Kidney Week

Abstract: FR-PO193

Soluble Interleukin 2 Receptor as a Potential Biomarker for Immune Checkpoint Inhibitor Nephritis (ICI-AIN)

Session Information

• Onconephrology: Clinical and Research Advances - I
  November 04, 2022 | Location: Exhibit Hall, Orange County Convention Center‚ West Building
  Abstract Time: 10:00 AM - 12:00 PM

Category: Onconephrology

• 1600 Onconephrology

Authors

• Wang, Qiyu, Massachusetts General Hospital, Boston, Massachusetts, United States

Qiyu Wang,

• Seethapathy, Harish Shanthanu, Massachusetts General Hospital, Boston, Massachusetts, United States

Harish Shanthanu Seethapathy,

• Smith, Rex Neal, Massachusetts General Hospital, Boston, Massachusetts, United States

Rex Neal Smith,

• Rosales, Ivy A., Massachusetts General Hospital, Boston, Massachusetts, United States

Ivy A. Rosales,

• Colvin, Robert B., Massachusetts General Hospital, Boston, Massachusetts, United States

Robert B. Colvin,

• Herrmann, Sandra, Mayo Foundation for Medical Education and Research, Rochester, Minnesota, United States

Sandra Herrmann,

• Farmer, Jocelyn, Massachusetts General Hospital, Boston, Massachusetts, United States

Jocelyn Farmer,

• Sise, Meghan E., Massachusetts General Hospital, Boston, Massachusetts, United States

Meghan E. Sise,

Background

Soluble interleukin 2 receptor (sIL-2R), a marker of T-cell activation, is used to monitor disease activity for autoimmune conditions and congenital immunodeficiencies. We hypothesize that sIL-2R may be elevated in patients with ICI-AIN and potentially serve as a diagnostic biomarker.

Methods

Retrospective cohort study of patients diagnosed with ICI-AIN (histologic or clinical diagnosis) who had sIL-2R measured as part of work-up. We prospectively enrolled 2 control cohorts: 1) Patients receiving ICIs for cancer with normal kidney function (“healthy ICI-treated controls”); 2) Patients not receiving ICIs who were hospitalized with hemodynamic acute kidney injury (AKI).

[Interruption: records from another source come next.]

/-- INT_PEND (spec/07 R113). -/
def State.intPend (s : State) (c : Core) : Word :=
  let err := !c.evt.errQ.isEmpty || c.eng.relayTerm.toList.any fun t => bit t 43
  BitVec.ofNat 64 ((if c.slot.preq.isSome then 1 else 0)
    + (if c.evt.inbox.any fun m => m.kind != 0x10 then 2 else 0)
    + (if c.ctl.timerCmp.toNat ≤ (s.time c).toNat then 4 else 0)
    + (if err then 8 else 0))

/-! ## The Relay (spec/09 R143, R144) -/

/-- A counter after a pulse of source `src` with argument `arg`: VAL saturates. Source 3 asks for its transfer, source 6 for
its kind. -/
def relayCount (src arg : Nat) (w : Word) : Word :=
  let hit := bits w 60 4 == src && (src != 3 || bits w 44 16 == arg) && (src != 6 || bits w 44 8 == arg)
  if hit && bits w 0 16 < 0xFFFF then w + 1 else w

/-- A mask is met when it is nonzero and every counter it names has reached its threshold. -/
def maskMet (cnt : Vector Word 8) (m : Nat) : Bool :=
  m != 0 && (List.finRange 8).all fun i => !m.testBit i.val || bits cnt[i] 16 16 ≤ bits cnt[i] 0 16

/-- Subtract THRESH from the counters a mask names. -/
def maskSub (cnt : Vector Word 8) (m : Nat) : Vector Word 8 :=
  cnt.mapFinIdx fun i w _ => if m.testBit i then setBits w 0 16 (bits w 0 16 - bits w 16 16) else w

/-- Whether a firing takes anything from the counters of its mask. -/
def maskTakes (cnt : Vector Word 8) (m : Nat) : Bool :=
  (List.finRange 8).any fun i => m.testBit i.val && bits cnt[i] 16 16 != 0

def isGated (e : MatEntry) : Bool :=
  !e.released &&
  match e.cmd with
  | .mload c => c.gate
  | .mswap c => c.gate
  | .mdrain c => c.gate
  | .mzero c => c.gate
  | .mshape c => c.gate
  | .mma c => c.gate

/-- Release the oldest gated entry of a queue, if there is one. -/
def releaseFirst : List MatEntry → Option (List MatEntry)
  | [] => none
  | e :: r => if isGated e then some ({ e with released := true } :: r) else (releaseFirst r).map (e :: ·)

def Core.relayRelease (c : Core) : Core :=
  match releaseFirst c.mat.mq with
  | some q => { c with mat := { c.mat with mq := q } }
  | none => { c with mat := { c.mat with banked := if c.mat.banked == 255 then 255 else c.mat.banked + 1 } }

/-- The number that an operation takes which the Relay starts: no FENCE that stands then was issued after it (spec/07 R108). -/
def Core.startStamp (c : Core) (old : Nat) : Nat := max old (max (c.evt.fenceAt.getD 0) (c.evt.fenceH.getD 0))

/-- Start the prepared transfer of an ID as if the core issued it at this moment, under its privilege (spec/07 R108); none if no
such transfer is prepared. -/
def Core.startPrepared (c : Core) (xid : Nat) : Option Core :=
  if c.eng.copies.any fun x => x.xid.toNat == xid && x.state = .prepared then
    some { c with eng := { c.eng with copies := c.eng.copies.map fun x =>
                                        if x.xid.toNat == xid && x.state = .prepared then
                                          { x with state := .running, priv := c.priv, stamp := c.startStamp x.stamp } else x } }
  else none

/-- A term acts. -/
def Core.relayAct (c : Core) (i : Fin 8) : Core :=
  let t := c.eng.relayTerm[i]
  let pend (c : Core) : Core := { c with eng := { c.eng with relayTerm := c.eng.relayTerm.set i (setBits c.eng.relayTerm[i] 43 1 1) } }
  let c1 := if bit c.ctl.intEn 3 then pend c else c
  match bits t 60 3 with
  | 1 => c1.relayRelease
  | 2 =>
    match c1.startPrepared (bits t 44 16) with
    | some c2 => c2
    | none => pend c1
  | _ => c1

/-- Examine the terms in ascending index; the second result says whether a firing took anything from a counter. -/
def Core.relayTerms : List (Fin 8) → Core → Core × Bool
  | [], c => (c, false)
  | i :: r, c =>
    let t := c.eng.relayTerm[i]
    let m := if maskMet c.eng.relayCnt (bits t 0 8) then bits t 0 8
             else if maskMet c.eng.relayCnt (bits t 8 8) then bits t 8 8 else 0
    if bit t 63 && m != 0 then
      let c1 := Core.relayAct { c with eng := { c.eng with relayCnt := maskSub c.eng.relayCnt m } } i
      let (c2, b) := Core.relayTerms r c1
      (c2, b || maskTakes c.eng.relayCnt m)
    else Core.relayTerms r c
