/-- A message lands through a receive, which ends with kind 0x30 and a pulse of source 4. -/
def State.landMessage (s : State) (r : PostedRecv) (m : Message) : State :=
  let (s, n, failed) := State.landBytes (recvAcc r.ctx r.core) r.words m.payload 0 s
  let st := if failed.isSome then 3 else if n < m.payload.length then 1 else 0
  let s := s.charge r.ctx 6 (Config.cost s.free)
  let s := { s with free := s.free + 1 }
  let s := if s.binds r.core r.lid then s.pulse r.core 4 0 else s
  s.placeFor r.core r.lid [mkMsg 0x30 st m.core.val r.handle.toNat (recvPayload m.tag m.dev.val n)] (.freeHandle r.handle)

/-- The state of a landing that meets a word whose token moves: it waits. -/
def State.landStall (s : State) (r : PostedRecv) (m : Message) : Option State :=
  match State.landBytes (recvAcc r.ctx r.core) r.words m.payload 0 s with
  | (s', _, some .wait) => some (s.stall s')
  | _ => none

/-- Whether the tensor of a receive lies, by its first element (log 67), in the buffers of a saved core: it is not matched until that core
has resumed (spec/05 R75). -/
def State.aside (s : State) (r : PostedRecv) : Bool :=
  !s.saves.isEmpty &&
  match (s.xlate none r.ctx true .write (recAddr r.words 0 0)).2 with
  | .error _ => false
  | .ok x =>
    !x.reg && devOf x.sys == s.own &&
    match homeOf (physOf x.sys) with
    | .core j => s.saves.any fun p =>
        p.1 % 4096 == j && p.2.core.slot.ctx == r.ctx && (p.1 / 4096 == r.lid.toNat || !s.binds (toCore j) r.lid)
    | _ => false

/-- A receive that no message reaches ends: the source and the device of its completion are free values (log 30). -/
def State.endRecv (s : State) (k : CoreIx) (h : BitVec 16) (tag : BitVec 32) (st : Nat) : State :=
  let p := recvPayload tag (Config.unmatchedDev s.free).toNat 0
  let s' := { s with free := s.free + 1 }
  s'.place k [mkMsg 0x30 st (Config.unmatchedCore s.free).toNat h.toNat p] (.freeHandle h)

/-- Whether a POSTRX descriptor holds its zero fields. -/
def postDescOk (v : Vec) : Bool :=
  ((List.range 5).all fun i => dw v (3 + i) == 0) && bits (dw v 2) 28 34 == 0 && bits (dw v 2) 10 6 == 0
    && (dw v 0).toNat % 64 == 0

/-- The receive a descriptor describes, with the words of its record. -/
def mkRecv (sl : Slot) (k : CoreIx) (h : BitVec 16) (v : Vec) (ws : List Word) : PostedRecv :=
  { core := k, lid := sl.lid, ctx := sl.ctx, handle := h, recGa := dw v 0, words := ws, mask := BitVec.ofNat 32 (bits (dw v 1) 32 32),
    tag := BitVec.ofNat 32 (bits (dw v 1) 0 32), anyDev := bit (dw v 2) 63, anyCore := bit (dw v 2) 62,
    fromCore := toCore (bits (dw v 2) 16 12), fromDev := Fin.ofNat 1024 (bits (dw v 2) 0 10) }

/-- The oldest unexpected message, held for its launch, that a receive takes. -/
def State.takes (s : State) (r : PostedRecv) : Option Message :=
  if s.aside r then none else s.pre.unexpected.find? fun m => m.lid == r.lid && r.accepts m

/-- POSTRX at the engine, one atomic step: the oldest unexpected message that matches is consumed, else the receive is
posted. -/
def State.postRecv (s : State) (k : CoreIx) (r : PostedRecv) : State :=
  match s.takes r with
  | some m => ({ s with pre := { s.pre with unexpected := s.pre.unexpected.erase m } }).landMessage r m
  | none =>
    if s.pre.posted.length ≥ 4096 then s.endRecv k r.handle r.tag 5
    else { s with pre := { s.pre with posted := s.pre.posted ++ [r] } }

/-- An unexpected message goes to the receive it is aimed at once that is no longer set aside; while a token moves under the landing it
waits on. -/
def State.rematchOne (s : State) (m : Message) : State :=
  match s.pre.posted.find? fun r => r.lid == m.lid && r.accepts m with
  | none => s
  | some r =>
    if s.aside r || (s.landStall r m).isSome then s
    else ({ s with pre := { s.pre with posted := s.pre.posted.erase r, unexpected := s.pre.unexpected.erase m } }).landMessage r m

/-- Receives that are no longer set aside take what waits for them, oldest message first (spec/05 R75). -/
def State.rematch (s : State) : State := s.pre.unexpected.foldl State.rematchOne s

Patients were excluded if they had active infection or received immunosuppression within 2 weeks of sample collection. sIL-2R levels were standardized using the fold change of the upper limit of normal (ULN) of the CLIA-certified assay. Receiver operating curve (ROC) was generated comparing sIL-2R level between “ICI-AIN” and “hemodynamic AKI controls”, and “ICI-AIN” and “healthy ICI controls”. Using archived biopsy samples, we compared IL2R-α gene expression measured by Nanostring in patients with ICI-AIN (N=22), acute tubular injury (ATI, N=9) and healthy kidney donors (N=11).

Results

sIL-2R levels were significantly higher in ICI-AIN (N=21, median 2.5 fold-ULN, IQR 1.9-3.3), compared to “healthy ICI-treated controls” (N=9, median 0.7 fold-ULN, IQR 0.5-0.9) and “hemodynamic AKI controls” (N=6, median 0.9 fold-ULN, IQR 0.7-1.1).(Figure 1)ROC analysis yielded an optimal cut-point of 1.75-fold ULN of sIL-2R for differentiating ICI-AIN and hemodynamic AKI controls, with specificity of 100% (95% CI, 61%-100%) and sensitivity of 81% (95% CI, 60%-92.3%). IL2R-α gene expression was significantly higher in kidney tissue in patients with ICI-AIN compared to ATI and healthy kidney donors.(Figure 2)

Conclusion

sIL-2R is a promising biomarker for ICI-AIN that should be validated in future studies with prospective, consecutive sampling.